Meet the Blogger: Samantha Cornelison



I grew up living in a small home built in the 1800’s with my Mom and older brother. My parents split when I was 6 and I spent the majority of the time with my Mom. She worked tirelessly to provide us a good home and did really well at making that happen. The area I grew up in is known for being of high property value with its breath-taking coastline and historical homes, so for a single mom, this was no small feat. I discovered at a very young age that food was a source of comfort and started using food as a coping mechanism for my feelings of being lesser than. I struggled with my weight throughout my entire life. I truly believe this was the beginning of what would become my addictive personality.
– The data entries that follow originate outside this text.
-- ==== Sys2Proof/Laws/Work.lean ====
section
/-!
SUPPORT. The frame of every operation that works at one face: what it leaves as it was, said once for
each operation (`Safety.Within`), from the updates up to the handling of reports and beacons.
-/

-- One proof after another: side by side their threads' stacks fill the checker's memory.
set_option Elab.async false

namespace Sys2Proof.Safety

open Sys2Proof.Machine

theorem Within.then {f : Face} {s t u : State} (h : Within f s t) (k : Within f t u) : Within f s u where
  time := k.time.trans h.time
  store := k.store.trans h.store
  fire := k.fire.trans h.fire
  receiver := k.receiver.trans h.receiver
  rx := k.rx.trans h.rx
  dropped := k.dropped.trans h.dropped
  discards := k.discards.trans h.discards
  batch := k.batch.trans h.batch
  stationOut := k.stationOut.trans h.stationOut
  freeCount := k.freeCount.trans h.freeCount
  pending := k.pending.trans h.pending
  other := by rw [← h.other, ← k.other]
  enable := k.enable.trans h.enable
  loop := k.loop.trans h.loop
  permit := k.permit.trans h.permit
  mask := k.mask.trans h.mask
  hold := fun x => h.hold (k.hold x)
  list := fun x => k.list (h.list x)
  events := h.events.trans k.events
  bounded := fun x => k.bounded (h.bounded x)
  overrun := fun x => k.overrun (h.overrun x)

end Sys2Proof.Safety

namespace Sys2Proof.Machine

open Sys2Proof.Safety

/-! ### Composition -/

theorem within_refl (f : Face) (s : State) : Within f s s :=
  ⟨rfl, rfl, rfl, rfl, rfl, rfl, rfl, rfl, rfl, rfl, rfl, rfl, rfl, rfl, rfl, rfl, id, id, List.prefix_rfl, id, id⟩

theorem within_ite {f : Face} {s a b : State} {c : Prop} [Decidable c] (h : Within f s a) (k : Within f s b) :
    Within f s (if c then a else b) := by
  split <;> assumption

/-- Work that one case goes on with. -/
theorem within_more {f : Face} {s a b : State} {c : Prop} [Decidable c] (h : Within f s a) (k : Within f a b) :
    Within f s (if c then b else a) :=
  within_ite (h.then k) h

/-- Work over a list, piece by piece. -/
theorem within_foldl {α : Type} {f : Face} {g : State → α → State} (h : ∀ s x, Within f s (g s x))
    (xs : List α) (s : State) : Within f s (xs.foldl g s) := by
  induction xs generalizing s with
  | nil => exact within_refl f s
  | cons x xs ih => exact (h s x).then (ih _)

/-! ### Updates -/

theorem within_modFace (f : Face) (g : FaceBlock → FaceBlock) (s : State)
    (he : (g (s.face f)).enable = (s.face f).enable) (hl : (g (s.face f)).loop = (s.face f).loop)
    (hp : (g (s.face f)).permit = (s.face f).permit) (hm : (g (s.face f)).fault.mask = (s.face f).fault.mask)
    (hh : (g (s.face f)).seq.hold.isSome = true → (s.face f).seq.hold.isSome = true)
    (hd : ((s.stateOf f).mayEnable = false → (s.face f).berth.doorList = []) →
      (g (s.face f)).seq.state.mayEnable = false → (g (s.face f)).berth.doorList = []) :
    Within f s (modFace f g s) :=
  ⟨rfl, rfl, rfl, rfl, rfl, rfl, rfl, rfl, rfl, rfl, rfl, by simp, by simpa using he, by simpa using hl,
    by simpa using hp, by simpa using hm, by simpa using hh, by simpa [State.stateOf_eq] using hd,
    List.prefix_rfl, id, id⟩

theorem within_modSeq (f : Face) (g : FaceRecord → FaceRecord) (s : State)
    (h : (g (s.face f).seq).hold.isSome = true → (s.face f).seq.hold.isSome = true)
    (k : (g (s.face f).seq).state = (s.face f).seq.state := by rfl) :
    Within f s (modSeq f g s) :=
  within_modFace f _ s rfl rfl rfl rfl h (by rw [State.stateOf_eq, k]; exact id)

theorem within_modBerth (f : Face) (g : Berth → Berth) (s : State)
    (h : (g (s.face f).berth).doorList = (s.face f).berth.doorList ∨ (g (s.face f).berth).doorList = [] := by
      first | exact .inl rfl | exact .inr rfl) :
    Within f s (modBerth f g s) :=
  within_modFace f _ s rfl rfl rfl rfl id (fun x y => by
    rcases h with h | h <;> dsimp only <;> rw [h]
    exact x y)

/-- The door enable list may be written in the states in which it may stand (R30). -/
theorem within_writeList (f : Face) (g : Berth → Berth) (s : State) (h : (s.stateOf f).mayEnable = true) :
    Within f s (modBerth f g s) :=
  within_modFace f _ s rfl rfl rfl rfl id (fun _ y => by
    rw [State.stateOf_eq] at h; rw [h] at y; exact absurd y (by decide))

theorem within_modBus (f : Face) (g : Bus → Bus) (s : State) : Within f s (modBus f g s) :=
  within_modFace f _ s rfl rfl rfl rfl id id

theorem within_modSensing (f : Face) (g : Sensing → Sensing) (s : State) : Within f s (modSensing f g s) :=
  within_modFace f _ s rfl rfl rfl rfl id id

theorem within_modRelease (f : Face) (g : Release → Release) (s : State) : Within f s (modRelease f g s) :=
  within_modFace f _ s rfl rfl rfl rfl id id

theorem within_modFault (f : Face) (g : FaultUnit → FaultUnit) (s : State)
    (h : (g (s.face f).fault).mask = (s.face f).fault.mask) : Within f s (modFault f g s) :=
  within_modFace f _ s rfl rfl rfl h id id

theorem within_modBay (f : Face) (n : Nat) (g : BayEntry → BayEntry) (s : State) :
    Within f s (modBay f n g s) :=
  within_modFace f _ s rfl rfl rfl rfl id id

theorem within_modBays (f : Face) (g : BayEntry → BayEntry) (s : State) : Within f s (modBays f g s) :=
  within_modFace f _ s rfl rfl rfl rfl id id

/-- Either face's Measurement Record may be written. -/
theorem within_modMeas (f h : Face) (g : Measurement → Measurement) (s : State) :
    Within f s (modMeas h g s) := by
  refine ⟨rfl, rfl, rfl, rfl, rfl, rfl, rfl, rfl, rfl, rfl, rfl, ?_, ?_, ?_, ?_, ?_, ?_, ?_, List.prefix_rfl, id, id⟩ <;>
    cases f <;> cases h <;> first | rfl | exact id

/-- The Alignment Unit's own items may be written. -/
theorem within_unit (f : Face) (s : State) (x y : Option Face) :
    Within f s { s with serving := x, waitingFor := y } :=
  ⟨rfl, rfl, rfl, rfl, rfl, rfl, rfl, rfl, rfl, rfl, rfl, rfl, rfl, rfl, rfl, rfl, id, id, List.prefix_rfl, id, id⟩

theorem within_post (f : Face) (k : EventKind) (x : Option Face) (n : Option Nat) (ds : List Nat) (s : State) :
    Within f s (post k x n ds s) := by
  unfold post
  split
  · rename_i h
    exact ⟨rfl, rfl, rfl, rfl, rfl, rfl, rfl, rfl, rfl, rfl, rfl, rfl, rfl, rfl, rfl, rfl, id, id,
      List.prefix_append _ _, fun _ => by simpa using h, id⟩
  · exact ⟨rfl, rfl, rfl, rfl, rfl, rfl, rfl, rfl, rfl, rfl, rfl, rfl, rfl, rfl, rfl, rfl, id, id,
      List.prefix_rfl, id, fun _ => rfl⟩

/-! ### Ops.lean -/

theorem within_clearClasses (f : Face) (s : State) : Within f s (clearClasses f s) := within_modBays f _ s

theorem within_makeStale (f : Face) (s : State) : Within f s (makeStale f s) := by
  unfold makeStale
  refine within_ite ?_ (within_refl f s)
  exact within_ite
    (((within_modMeas f f _ s).then (within_clearClasses f _)).then (within_modBerth f _ _))
    ((within_modMeas f f _ s).then (within_clearClasses f _))

theorem within_setState (f : Face) (st : FaceState) (s : State) : Within f s (setState f st s) := by
  refine within_modFace f _ s rfl rfl rfl rfl ?_ ?_
  · dsimp only
    split <;> simp
  · cases st <;> simp [FaceState.mayEnable]

/-- The state a face has entered. -/
@[simp] theorem setState_stateOf (f : Face) (st : FaceState) (s : State) : (setState f st s).stateOf f = st := by
  rw [State.stateOf_eq, setState, modFace_face]
  dsimp only
  split <;> rfl

/-! ### Flags.lean -/

theorem within_setFlag (f : Face) (fl : Flag) (n : Option Nat) (s : State) : Within f s (setFlag f fl n s) := by
  unfold setFlag
  split
  · exact within_refl f s
  · exact (within_modFault f _ s (by rfl)).then (within_post f _ _ _ _ _)

theorem within_capture (f : Face) (m : Bool) (c : Flag → Bool) (s : State) : Within f s (capture f m c s) := by
  unfold capture
  split
  · exact within_refl f s
  · exact within_modFace f _ s rfl rfl rfl rfl id id

/-! ### Bus.lean -/

theorem within_place (f : Face) (x : DispatchEntry) (s : State) : Within f s (place f x s) := within_modBus f _ s

theorem within_issue (f : Face) (n : Nat) (o : BayOrder) (s : State) : Within f s (issue f n o s) := by
  unfold issue
  split
  · exact within_refl f s
  · exact within_ite ((within_modBay f n _ s).then (within_place f _ _)) (within_modBay f n _ s)

theorem within_issueAll (f : Face) (o : BayOrder) (ns : List Nat) (s : State) : Within f s (issueAll f o ns s) :=
  within_foldl (fun s n => within_issue f n o s) ns s

@[simp] theorem issue_stateOf (f g : Face) (n : Nat) (o : BayOrder) (s : State) :
    (issue f n o s).stateOf g = s.stateOf g := by
  unfold issue place
  split
  · rfl
  · split <;> simp

@[simp] theorem issueAll_stateOf (f g : Face) (o : BayOrder) (ns : List Nat) (s : State) :
    (issueAll f o ns s).stateOf g = s.stateOf g := by
  unfold issueAll
  induction ns generalizing s with
  | nil => rfl
  | cons n ns ih => rw [List.foldl_cons, ih, issue_stateOf]

theorem within_groupWarn (f : Face) (on : Bool) (s : State) : Within f s (groupWarn f on s) :=
  (within_place f _ s).then (within_modSeq f _ _ (by exact fun h => h))

theorem within_cutWarning (f : Face) (s : State) : Within f s (cutWarning f s) :=
  within_ite (within_groupWarn f false s) (within_refl f s)

theorem within_groupClose (f : Face) (s : State) : Within f s (groupClose f s) :=
  ((within_modBays f _ s).then (within_modBus f _ _)).then (within_place f _ _)

theorem within_dropCloses (f : Face) (s : State) : Within f s (dropCloses f s) := by
  unfold dropCloses
  dsimp only
  exact (within_modBays f _ s).then (within_modBus f _ _)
My father was a good man, but had an addictive personality as well. He spent a lot of his life jumping from job to job. Him and I had a different relationship. We were more friends at times than father/daughter. As I got into my teenage years, our relationship became estranged. It wasn’t until after I had graduated high school that I saw him again. He lived in Las Vegas with my Grandmother who battled her own inner demons. Looking back, I realize that Sin City would literally be the death of both of them.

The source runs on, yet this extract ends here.